Each line below that carries the string "index" must appear in the answer.

--- Provided material ---

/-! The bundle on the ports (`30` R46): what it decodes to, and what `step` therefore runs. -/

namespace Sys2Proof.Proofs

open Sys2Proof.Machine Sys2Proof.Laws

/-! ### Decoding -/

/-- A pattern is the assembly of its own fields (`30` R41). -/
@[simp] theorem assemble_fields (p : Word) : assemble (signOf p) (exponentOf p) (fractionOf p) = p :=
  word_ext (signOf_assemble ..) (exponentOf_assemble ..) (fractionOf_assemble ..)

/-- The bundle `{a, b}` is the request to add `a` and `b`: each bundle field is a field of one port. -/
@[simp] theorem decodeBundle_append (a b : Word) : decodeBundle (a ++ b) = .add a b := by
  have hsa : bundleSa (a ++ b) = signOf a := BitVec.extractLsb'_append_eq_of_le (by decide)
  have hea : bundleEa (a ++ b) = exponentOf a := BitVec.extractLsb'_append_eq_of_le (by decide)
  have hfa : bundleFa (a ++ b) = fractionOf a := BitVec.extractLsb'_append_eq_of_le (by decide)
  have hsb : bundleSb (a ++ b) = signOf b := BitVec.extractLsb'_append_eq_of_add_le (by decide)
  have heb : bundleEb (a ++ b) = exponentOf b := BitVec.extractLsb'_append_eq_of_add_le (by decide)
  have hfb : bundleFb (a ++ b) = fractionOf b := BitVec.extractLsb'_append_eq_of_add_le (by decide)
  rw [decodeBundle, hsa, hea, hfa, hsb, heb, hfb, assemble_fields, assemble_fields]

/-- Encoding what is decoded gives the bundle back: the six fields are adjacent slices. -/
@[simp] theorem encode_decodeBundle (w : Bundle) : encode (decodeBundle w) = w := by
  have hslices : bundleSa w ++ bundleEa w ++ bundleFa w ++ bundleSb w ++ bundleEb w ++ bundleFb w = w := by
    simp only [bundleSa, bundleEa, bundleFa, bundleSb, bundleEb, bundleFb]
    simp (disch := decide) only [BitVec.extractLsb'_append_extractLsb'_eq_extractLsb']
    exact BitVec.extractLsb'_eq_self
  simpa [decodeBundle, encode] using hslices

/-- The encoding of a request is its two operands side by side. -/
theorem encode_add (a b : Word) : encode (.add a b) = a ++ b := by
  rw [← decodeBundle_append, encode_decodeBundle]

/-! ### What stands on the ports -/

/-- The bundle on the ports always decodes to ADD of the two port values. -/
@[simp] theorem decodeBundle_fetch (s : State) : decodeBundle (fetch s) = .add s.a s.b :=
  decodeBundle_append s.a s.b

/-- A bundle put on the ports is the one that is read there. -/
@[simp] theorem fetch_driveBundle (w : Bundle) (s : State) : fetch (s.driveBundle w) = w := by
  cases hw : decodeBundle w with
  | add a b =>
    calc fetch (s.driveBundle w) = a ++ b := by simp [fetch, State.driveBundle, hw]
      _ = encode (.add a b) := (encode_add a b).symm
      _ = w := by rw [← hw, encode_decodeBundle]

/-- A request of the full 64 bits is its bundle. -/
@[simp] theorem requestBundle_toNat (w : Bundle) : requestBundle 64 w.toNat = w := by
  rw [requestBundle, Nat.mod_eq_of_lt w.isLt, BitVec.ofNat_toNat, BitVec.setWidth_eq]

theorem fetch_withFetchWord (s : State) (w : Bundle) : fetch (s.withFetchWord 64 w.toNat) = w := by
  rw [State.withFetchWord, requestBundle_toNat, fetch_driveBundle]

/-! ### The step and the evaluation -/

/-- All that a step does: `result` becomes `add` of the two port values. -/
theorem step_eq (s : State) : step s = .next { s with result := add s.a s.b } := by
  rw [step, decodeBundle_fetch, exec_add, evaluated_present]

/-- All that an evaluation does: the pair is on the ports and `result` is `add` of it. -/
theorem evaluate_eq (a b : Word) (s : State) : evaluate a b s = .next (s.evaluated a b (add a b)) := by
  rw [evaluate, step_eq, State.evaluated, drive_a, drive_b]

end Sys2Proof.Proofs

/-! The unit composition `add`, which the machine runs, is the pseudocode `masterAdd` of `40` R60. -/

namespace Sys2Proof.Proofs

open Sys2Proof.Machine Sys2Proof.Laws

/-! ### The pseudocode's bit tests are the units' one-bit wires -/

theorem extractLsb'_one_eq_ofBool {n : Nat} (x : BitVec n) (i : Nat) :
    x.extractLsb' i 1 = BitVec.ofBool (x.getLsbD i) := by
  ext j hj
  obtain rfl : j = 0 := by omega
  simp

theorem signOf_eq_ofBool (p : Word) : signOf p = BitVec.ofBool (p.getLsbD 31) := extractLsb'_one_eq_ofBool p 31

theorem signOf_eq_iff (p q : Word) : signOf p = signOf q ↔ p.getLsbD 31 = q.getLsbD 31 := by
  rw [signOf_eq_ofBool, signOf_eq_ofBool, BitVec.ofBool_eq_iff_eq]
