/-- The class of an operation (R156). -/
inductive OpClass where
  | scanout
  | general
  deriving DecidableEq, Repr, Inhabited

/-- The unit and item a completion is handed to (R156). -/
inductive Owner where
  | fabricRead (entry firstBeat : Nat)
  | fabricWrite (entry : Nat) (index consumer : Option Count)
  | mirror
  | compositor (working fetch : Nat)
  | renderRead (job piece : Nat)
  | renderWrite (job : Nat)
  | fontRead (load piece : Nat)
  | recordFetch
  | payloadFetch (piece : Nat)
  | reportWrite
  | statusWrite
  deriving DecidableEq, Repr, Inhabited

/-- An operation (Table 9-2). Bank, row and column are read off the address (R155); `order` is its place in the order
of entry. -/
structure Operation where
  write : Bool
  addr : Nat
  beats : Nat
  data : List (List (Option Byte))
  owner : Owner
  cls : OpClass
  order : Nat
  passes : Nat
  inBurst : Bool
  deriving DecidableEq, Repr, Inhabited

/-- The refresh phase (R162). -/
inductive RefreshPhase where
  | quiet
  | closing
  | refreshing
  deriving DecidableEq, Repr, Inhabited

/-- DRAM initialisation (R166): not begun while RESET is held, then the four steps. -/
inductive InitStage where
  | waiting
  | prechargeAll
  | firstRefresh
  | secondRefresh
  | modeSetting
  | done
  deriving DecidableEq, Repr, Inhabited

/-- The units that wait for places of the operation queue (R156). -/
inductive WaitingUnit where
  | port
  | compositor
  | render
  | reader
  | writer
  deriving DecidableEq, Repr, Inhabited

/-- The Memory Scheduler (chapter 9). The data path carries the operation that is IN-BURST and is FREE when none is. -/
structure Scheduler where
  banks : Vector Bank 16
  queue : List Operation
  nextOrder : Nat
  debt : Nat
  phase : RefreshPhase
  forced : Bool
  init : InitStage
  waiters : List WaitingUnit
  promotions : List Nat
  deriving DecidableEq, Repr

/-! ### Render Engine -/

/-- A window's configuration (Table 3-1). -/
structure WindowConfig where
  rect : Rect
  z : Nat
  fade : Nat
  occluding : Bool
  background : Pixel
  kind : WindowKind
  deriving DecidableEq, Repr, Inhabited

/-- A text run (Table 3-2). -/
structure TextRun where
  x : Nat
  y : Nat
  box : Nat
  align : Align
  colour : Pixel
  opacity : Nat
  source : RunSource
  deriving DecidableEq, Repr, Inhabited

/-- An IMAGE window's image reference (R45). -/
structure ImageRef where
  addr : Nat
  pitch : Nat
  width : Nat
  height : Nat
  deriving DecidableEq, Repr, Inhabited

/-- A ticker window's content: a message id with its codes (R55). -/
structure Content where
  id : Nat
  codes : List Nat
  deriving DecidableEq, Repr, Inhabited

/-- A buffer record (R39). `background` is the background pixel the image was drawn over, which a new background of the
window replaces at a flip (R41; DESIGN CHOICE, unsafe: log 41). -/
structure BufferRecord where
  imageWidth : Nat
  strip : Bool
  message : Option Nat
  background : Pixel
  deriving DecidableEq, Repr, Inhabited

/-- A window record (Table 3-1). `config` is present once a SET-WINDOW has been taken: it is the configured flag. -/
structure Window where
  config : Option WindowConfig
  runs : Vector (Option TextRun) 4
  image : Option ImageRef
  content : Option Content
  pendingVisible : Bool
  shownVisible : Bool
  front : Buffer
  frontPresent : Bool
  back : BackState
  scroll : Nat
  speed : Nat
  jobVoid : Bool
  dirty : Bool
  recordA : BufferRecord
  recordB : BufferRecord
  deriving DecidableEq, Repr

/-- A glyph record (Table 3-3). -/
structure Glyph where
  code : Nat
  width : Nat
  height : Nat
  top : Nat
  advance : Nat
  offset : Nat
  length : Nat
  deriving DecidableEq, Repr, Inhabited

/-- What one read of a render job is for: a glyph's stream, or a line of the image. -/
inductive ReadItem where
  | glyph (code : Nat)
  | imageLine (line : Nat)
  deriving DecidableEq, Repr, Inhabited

---
--- Provided material ---

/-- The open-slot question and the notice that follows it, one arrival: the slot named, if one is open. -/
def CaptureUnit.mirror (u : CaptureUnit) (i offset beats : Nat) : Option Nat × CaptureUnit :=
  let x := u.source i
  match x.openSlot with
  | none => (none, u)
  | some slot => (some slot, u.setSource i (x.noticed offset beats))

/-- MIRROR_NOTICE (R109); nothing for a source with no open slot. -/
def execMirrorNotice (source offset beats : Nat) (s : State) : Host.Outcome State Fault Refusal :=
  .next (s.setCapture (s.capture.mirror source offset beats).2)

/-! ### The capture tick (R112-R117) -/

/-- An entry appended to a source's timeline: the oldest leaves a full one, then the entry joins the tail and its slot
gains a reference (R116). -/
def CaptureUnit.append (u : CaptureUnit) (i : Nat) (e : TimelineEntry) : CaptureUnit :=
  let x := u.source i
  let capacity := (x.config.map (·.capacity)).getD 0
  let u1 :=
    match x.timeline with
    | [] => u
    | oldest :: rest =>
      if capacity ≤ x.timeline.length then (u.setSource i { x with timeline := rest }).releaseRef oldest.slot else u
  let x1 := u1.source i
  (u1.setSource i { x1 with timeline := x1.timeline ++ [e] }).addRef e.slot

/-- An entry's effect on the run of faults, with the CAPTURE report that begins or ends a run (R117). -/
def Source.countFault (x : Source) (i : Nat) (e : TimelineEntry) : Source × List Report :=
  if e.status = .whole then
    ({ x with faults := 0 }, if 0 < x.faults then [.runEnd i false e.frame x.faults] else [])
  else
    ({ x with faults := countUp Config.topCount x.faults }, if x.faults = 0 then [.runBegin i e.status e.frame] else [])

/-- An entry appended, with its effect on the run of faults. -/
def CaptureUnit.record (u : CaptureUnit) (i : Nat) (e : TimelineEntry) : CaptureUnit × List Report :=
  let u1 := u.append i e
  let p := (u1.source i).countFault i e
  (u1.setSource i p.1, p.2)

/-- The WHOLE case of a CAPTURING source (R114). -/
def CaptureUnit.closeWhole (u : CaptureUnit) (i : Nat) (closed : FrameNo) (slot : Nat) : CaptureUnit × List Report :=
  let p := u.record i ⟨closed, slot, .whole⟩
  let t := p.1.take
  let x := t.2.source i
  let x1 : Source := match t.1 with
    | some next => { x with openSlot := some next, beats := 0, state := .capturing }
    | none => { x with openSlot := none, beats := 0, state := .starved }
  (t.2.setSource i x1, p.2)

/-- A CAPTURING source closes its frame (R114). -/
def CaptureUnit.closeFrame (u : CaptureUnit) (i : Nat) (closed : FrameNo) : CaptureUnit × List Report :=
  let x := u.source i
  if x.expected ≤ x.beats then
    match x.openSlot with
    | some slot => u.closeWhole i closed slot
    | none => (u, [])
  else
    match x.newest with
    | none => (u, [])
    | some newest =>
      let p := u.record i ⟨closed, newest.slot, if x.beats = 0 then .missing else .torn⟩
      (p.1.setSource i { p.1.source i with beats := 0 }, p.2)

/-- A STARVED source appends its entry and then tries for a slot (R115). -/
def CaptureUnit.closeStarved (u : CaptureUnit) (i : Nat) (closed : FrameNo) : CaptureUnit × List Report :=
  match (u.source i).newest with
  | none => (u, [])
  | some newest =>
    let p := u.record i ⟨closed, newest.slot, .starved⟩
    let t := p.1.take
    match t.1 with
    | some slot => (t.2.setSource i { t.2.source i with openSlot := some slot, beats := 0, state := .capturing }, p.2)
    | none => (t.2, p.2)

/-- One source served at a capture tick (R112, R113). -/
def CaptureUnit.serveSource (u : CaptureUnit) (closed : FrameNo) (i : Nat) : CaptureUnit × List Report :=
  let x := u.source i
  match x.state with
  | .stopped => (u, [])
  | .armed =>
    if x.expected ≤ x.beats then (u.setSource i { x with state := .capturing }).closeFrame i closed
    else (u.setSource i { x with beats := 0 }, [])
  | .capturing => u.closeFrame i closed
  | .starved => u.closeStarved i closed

---
--- Provided material ---

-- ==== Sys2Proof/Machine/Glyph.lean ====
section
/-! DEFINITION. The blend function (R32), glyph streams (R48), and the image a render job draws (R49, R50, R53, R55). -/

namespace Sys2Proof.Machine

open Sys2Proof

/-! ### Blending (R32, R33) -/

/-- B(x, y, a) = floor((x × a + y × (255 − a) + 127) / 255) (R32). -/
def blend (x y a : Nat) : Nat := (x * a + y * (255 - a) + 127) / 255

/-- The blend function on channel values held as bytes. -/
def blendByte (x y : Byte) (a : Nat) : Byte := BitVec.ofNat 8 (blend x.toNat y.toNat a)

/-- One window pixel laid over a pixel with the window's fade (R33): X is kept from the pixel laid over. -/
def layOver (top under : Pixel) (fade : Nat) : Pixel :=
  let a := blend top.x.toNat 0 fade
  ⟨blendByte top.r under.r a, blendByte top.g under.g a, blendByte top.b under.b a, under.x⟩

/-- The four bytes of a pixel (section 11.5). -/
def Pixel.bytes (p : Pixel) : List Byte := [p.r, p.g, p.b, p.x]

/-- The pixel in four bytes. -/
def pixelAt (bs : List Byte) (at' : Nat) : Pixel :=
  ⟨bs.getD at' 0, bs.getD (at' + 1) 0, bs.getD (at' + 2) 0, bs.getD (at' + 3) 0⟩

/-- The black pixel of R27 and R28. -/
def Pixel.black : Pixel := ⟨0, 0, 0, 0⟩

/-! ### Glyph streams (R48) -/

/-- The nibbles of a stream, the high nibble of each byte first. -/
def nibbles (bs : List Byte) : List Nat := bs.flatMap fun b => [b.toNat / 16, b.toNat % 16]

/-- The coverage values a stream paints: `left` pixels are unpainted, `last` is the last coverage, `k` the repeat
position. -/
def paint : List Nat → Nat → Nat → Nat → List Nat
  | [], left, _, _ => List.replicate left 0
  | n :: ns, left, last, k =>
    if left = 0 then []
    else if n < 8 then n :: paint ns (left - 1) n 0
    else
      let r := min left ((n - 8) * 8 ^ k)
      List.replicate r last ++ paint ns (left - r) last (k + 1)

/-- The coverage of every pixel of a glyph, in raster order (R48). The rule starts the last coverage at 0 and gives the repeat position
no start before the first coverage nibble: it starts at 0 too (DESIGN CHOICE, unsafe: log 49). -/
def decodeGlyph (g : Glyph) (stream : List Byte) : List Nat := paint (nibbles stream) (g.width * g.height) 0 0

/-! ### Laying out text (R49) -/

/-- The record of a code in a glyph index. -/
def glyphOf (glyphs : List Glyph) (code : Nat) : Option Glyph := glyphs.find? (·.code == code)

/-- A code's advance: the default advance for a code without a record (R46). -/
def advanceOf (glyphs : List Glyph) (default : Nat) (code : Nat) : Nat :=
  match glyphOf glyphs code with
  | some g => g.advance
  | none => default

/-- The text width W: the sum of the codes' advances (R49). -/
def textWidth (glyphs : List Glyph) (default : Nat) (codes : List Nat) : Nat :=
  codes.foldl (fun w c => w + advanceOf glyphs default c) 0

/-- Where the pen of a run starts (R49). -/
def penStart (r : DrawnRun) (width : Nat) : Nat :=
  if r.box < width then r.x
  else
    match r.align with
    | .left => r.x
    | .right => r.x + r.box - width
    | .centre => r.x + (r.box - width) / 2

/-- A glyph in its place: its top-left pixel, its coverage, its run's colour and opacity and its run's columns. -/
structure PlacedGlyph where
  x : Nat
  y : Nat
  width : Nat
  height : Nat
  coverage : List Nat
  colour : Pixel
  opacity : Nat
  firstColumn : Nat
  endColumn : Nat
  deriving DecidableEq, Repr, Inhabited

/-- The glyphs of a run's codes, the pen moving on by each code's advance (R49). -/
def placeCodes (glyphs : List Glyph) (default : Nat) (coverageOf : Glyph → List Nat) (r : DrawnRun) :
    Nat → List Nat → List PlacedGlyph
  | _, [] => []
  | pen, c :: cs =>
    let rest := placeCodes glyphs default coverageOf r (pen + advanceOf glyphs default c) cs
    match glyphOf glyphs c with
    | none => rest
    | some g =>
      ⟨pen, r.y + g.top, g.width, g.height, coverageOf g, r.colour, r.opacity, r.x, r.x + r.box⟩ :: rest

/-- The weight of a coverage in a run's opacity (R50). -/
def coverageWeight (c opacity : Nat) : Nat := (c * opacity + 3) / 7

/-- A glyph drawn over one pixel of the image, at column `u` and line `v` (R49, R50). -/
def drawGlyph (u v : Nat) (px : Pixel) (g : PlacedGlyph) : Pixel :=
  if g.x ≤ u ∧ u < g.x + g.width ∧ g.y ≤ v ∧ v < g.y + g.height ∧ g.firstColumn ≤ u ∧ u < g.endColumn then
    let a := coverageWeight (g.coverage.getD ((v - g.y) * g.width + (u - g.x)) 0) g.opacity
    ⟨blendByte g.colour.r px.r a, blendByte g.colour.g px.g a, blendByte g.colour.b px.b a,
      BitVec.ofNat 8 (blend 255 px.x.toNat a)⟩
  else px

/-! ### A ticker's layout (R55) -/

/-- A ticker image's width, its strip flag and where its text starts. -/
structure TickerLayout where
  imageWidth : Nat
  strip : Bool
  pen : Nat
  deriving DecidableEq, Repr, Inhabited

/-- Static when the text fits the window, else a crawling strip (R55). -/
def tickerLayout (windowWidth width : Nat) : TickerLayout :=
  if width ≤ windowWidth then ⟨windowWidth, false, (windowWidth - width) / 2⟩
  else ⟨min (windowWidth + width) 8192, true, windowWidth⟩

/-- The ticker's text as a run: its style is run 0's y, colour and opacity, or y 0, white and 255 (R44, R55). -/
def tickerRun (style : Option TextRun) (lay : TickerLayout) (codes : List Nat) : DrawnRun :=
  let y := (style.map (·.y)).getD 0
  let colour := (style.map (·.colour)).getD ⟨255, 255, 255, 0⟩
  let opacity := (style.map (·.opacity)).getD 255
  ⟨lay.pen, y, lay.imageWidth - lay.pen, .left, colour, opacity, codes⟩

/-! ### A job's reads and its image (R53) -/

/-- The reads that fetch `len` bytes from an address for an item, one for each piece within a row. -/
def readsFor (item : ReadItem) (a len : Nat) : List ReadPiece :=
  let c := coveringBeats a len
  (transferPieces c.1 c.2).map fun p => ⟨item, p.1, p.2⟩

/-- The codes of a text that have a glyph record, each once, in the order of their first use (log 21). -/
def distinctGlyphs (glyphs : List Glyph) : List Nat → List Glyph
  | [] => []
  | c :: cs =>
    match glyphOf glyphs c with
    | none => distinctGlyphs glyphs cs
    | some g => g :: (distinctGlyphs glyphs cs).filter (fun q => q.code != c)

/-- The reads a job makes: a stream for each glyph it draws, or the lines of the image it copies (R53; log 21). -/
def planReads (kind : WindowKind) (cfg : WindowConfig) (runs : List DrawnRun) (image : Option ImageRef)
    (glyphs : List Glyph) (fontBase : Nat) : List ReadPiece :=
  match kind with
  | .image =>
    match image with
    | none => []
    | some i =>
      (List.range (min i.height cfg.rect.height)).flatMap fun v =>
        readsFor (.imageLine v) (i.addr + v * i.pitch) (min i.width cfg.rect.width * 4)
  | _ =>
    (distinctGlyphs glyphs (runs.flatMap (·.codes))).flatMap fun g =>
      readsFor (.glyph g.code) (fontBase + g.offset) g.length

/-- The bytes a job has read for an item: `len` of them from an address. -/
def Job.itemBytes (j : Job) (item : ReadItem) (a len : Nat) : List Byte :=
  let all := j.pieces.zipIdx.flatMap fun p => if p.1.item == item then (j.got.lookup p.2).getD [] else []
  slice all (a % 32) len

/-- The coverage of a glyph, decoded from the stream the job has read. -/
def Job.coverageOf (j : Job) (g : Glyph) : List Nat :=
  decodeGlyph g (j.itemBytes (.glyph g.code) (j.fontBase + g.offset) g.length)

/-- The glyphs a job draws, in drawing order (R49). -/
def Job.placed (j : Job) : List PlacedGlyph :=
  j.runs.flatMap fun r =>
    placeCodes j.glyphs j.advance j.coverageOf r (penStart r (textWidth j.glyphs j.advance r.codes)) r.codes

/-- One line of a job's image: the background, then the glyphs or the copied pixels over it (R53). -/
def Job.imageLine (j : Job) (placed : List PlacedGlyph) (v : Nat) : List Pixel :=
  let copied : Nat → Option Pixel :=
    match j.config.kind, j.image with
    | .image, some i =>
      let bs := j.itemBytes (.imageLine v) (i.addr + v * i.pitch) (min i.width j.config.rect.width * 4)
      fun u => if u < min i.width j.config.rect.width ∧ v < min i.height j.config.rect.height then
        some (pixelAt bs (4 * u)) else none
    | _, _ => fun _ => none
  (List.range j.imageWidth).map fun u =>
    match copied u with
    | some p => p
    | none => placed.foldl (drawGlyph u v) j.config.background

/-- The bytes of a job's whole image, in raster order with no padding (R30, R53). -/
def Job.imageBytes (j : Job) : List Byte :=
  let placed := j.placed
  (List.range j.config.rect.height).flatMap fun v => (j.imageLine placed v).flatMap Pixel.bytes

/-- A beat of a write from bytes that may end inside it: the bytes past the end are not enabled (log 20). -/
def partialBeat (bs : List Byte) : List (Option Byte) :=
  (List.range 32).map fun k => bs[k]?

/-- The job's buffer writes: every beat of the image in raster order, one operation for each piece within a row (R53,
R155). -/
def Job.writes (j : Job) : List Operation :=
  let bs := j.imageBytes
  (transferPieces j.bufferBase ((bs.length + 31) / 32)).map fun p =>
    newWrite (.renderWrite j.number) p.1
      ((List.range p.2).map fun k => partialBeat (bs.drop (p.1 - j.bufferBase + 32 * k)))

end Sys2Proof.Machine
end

---

**Response area:**
  | fabricWrite (entry : Nat) (index consumer : Option Count)
/-- The record of a code in a glyph index. -/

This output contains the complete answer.